● Exercise requirements: Nothing outside the stretch is wanted. Repeat exactly the lines of the listing below from the one that contains "saved : List Ctx := []" through the one that contains "(05_memory_instr.md R128). -/", both ends included.

● Information supplied:
--- START ---

/-- A super-group: crew arbiter, plate cache and engraver. -/
structure SuperGroup where
  requests : List CrewRequest := []
  /-- crew requests in the spill area -/
  spilled : List CrewRequest := []
  target : Option Rect := none
  plates : List Plate := []
  engraver : List Engrave := []
  deriving DecidableEq, Repr

/-- A member of a crew. -/
structure Member where
  core : Nat
  ctx : Nat
  halted : Bool := false
  deriving DecidableEq, Repr

/-- A context that has arrived at a barrier. -/
structure Arrival where
  core : Nat
  ctx : Nat
  epoch : Nat
  rd : Reg
  status : Word
  length : Nat := 4
  dies : List Reg := []
  deriving DecidableEq, Repr

/-- A barrier (06_task_instr.md R171): the extent value, the cores it names, and for each core the epoch it counts, the arrivals
in it and its n. -/
structure Barrier where
  extent : Word
  cores : List Nat
  part : Nat
  counts : Table (Nat × Nat × Nat) := []
  arrivals : List Arrival := []
  deriving DecidableEq, Repr

/-- A crew (06_task_instr.md R169, 12_execution.md R311, 22_faults.md R429). -/
structure Crew where
  id : Nat
  part : Nat
  sg : Nat
  rect : Rect
  members : List Member
  join : Word
  level : Nat
  firstError : Nat := 0
  granted : Nat := 0
  /-- the swap slot it is saved in -/
  swapped : Option Nat := none
  /-- the saved contexts and arrivals of a swapped crew, in crew-relative order -/
  saved : List Ctx := []
  savedBanks : List (Table Nat) := []
  savedNeighbours : List (Table (List Entry)) := []
  /-- the class 0 messages of the members' inboxes -/
  savedInboxes : List (List Message) := []
  /-- its barriers, the cores numbered by member -/
  savedBarriers : List Barrier := []
  deriving DecidableEq, Repr

/-- A launch at the distributor (06_task_instr.md R155, R156, 25_package.md R474). -/
structure LaunchRequest where
  packet : Vector Word 16
  part : Nat
  entry : Word
  /-- the core, context and operation number of a device launch -/
  issuer : Option (Nat × Nat × BitVec 16) := none
  deriving DecidableEq, Repr

/-- A launch in progress. -/
structure Launch where
  id : Nat
  part : Nat
  entry : Word
  packet : Vector Word 16
  stride : Nat
  tiles : Nat
  /-- dies whose launch unit has still to place its entries -/
  toPlace : List Nat
  /-- for each die: roots not yet halted, first non-zero code, its core -/
  dies : Table (Nat × Nat × Nat) := []
  deriving DecidableEq, Repr

/-- What a context has handed on but may not be sent before its counters drain (05_memory_instr.md R128). -/
inductive HeldWhat where
  | request (r : Request)
  | message (f : Flight)
  | task (tile : Nat) (t : Task)
  | launch (l : LaunchRequest)
  | crew (sg : Nat) (c : CrewRequest)
  | command (c : Command)
  | copy (tile : Nat) (c : Copy)
  /-- an ATSYNC that waits for the accesses of earlier epochs (10_system_instr.md R284); its mask collects the counters of lost
  stores -/
  | admin (epoch : Nat)
  deriving DecidableEq, Repr

/-- A held release: the counters it drains, in the context's program order. -/
structure Held where
  id : Nat
  core : Nat
  ctx : Nat
  mask : BitVec 4
  what : HeldWhat
  deriving DecidableEq, Repr

/-- An exact accumulator (02_numbers.md R71, 05_memory_instr.md R139). -/
structure Accumulator where
  part : Nat
  home : Nat
  e : Int
  sum : Int := 0
  nanf : Bool := false
  pinf : Bool := false
  ninf : Bool := false
  ovf : Bool := false
  nxf : Bool := false
  contributions : Nat := 0
  deriving DecidableEq, Repr

/-- The registers of a partition (10_system_instr.md R274), with their reset values. -/
structure PartRegs where
  plow : Word := 0x100
  phigh : Word := 0x400
  pshift : Word := 4
  tmove : Word := 0x40
  hopcost : Word := 8
  pullk : Word := 1
  ageus : Word := 100
  lstride : Word := 1
  mmigt : Word := 0
  xvec : Word := 0
  rdir : Word := 0
  atlas : Word := 0
  deriving DecidableEq, Repr, Inhabited

/-- A gang stop of a partition (10_system_instr.md R286, 22_faults.md R430): when the halt tree was entered, the context that
issued it, and whether it is still stopping contexts. -/
structure Gang where
  entered : Word
  core : Nat
  ctx : Nat
  stopping : Bool := true
  deriving DecidableEq, Repr

/-- A partition: its record (25_package.md R464), its registers and its capability keys (R470). -/
structure Partition where
  record : Vector Word 64
  regs : PartRegs := {}
  generation : BitVec 8 := 0
  /-- the keys of this generation and of the one before it -/
  key : List Byte := []
  oldKey : List Byte := []
  destroying : Bool := false
  gang : Option Gang := none
  measurement : List Byte := []
  /-- the bytes that an atlas entry held when ATSET last wrote it, or a tile first read it, by its linear address (20_layout.md R406) -/
  entries : Table (Vector Word 8) := []
  deriving DecidableEq, Repr

/-- A key slot (25_package.md R469). -/
structure KeySlot where
  part : Nat
  data1 : List Byte
  data2 : List Byte
  mac : List Byte
  deriving DecidableEq, Repr

/-- A host queue (25_package.md R475). -/
structure HostQueue where
  base : Word := 0
  logSize : Nat := 0
  vec : Nat := 0
  tail : Nat := 0
  head : Nat := 0
  /-- interrupts sent -/
  interrupts : Nat := 0
  deriving DecidableEq, Repr, Inhabited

--- END ---

● Exercise solution:
  saved : List Ctx := []
  savedBanks : List (Table Nat) := []
  savedNeighbours : List (Table (List Entry)) := []
  /-- the class 0 messages of the members' inboxes -/
  savedInboxes : List (List Message) := []
  /-- its barriers, the cores numbered by member -/
  savedBarriers : List Barrier := []
  deriving DecidableEq, Repr

/-- A launch at the distributor (06_task_instr.md R155, R156, 25_package.md R474). -/
structure LaunchRequest where
  packet : Vector Word 16
  part : Nat
  entry : Word
  /-- the core, context and operation number of a device launch -/
  issuer : Option (Nat × Nat × BitVec 16) := none
  deriving DecidableEq, Repr

/-- A launch in progress. -/
structure Launch where
  id : Nat
  part : Nat
  entry : Word
  packet : Vector Word 16
  stride : Nat
  tiles : Nat
  /-- dies whose launch unit has still to place its entries -/
  toPlace : List Nat
  /-- for each die: roots not yet halted, first non-zero code, its core -/
  dies : Table (Nat × Nat × Nat) := []
  deriving DecidableEq, Repr

/-- What a context has handed on but may not be sent before its counters drain (05_memory_instr.md R128). -/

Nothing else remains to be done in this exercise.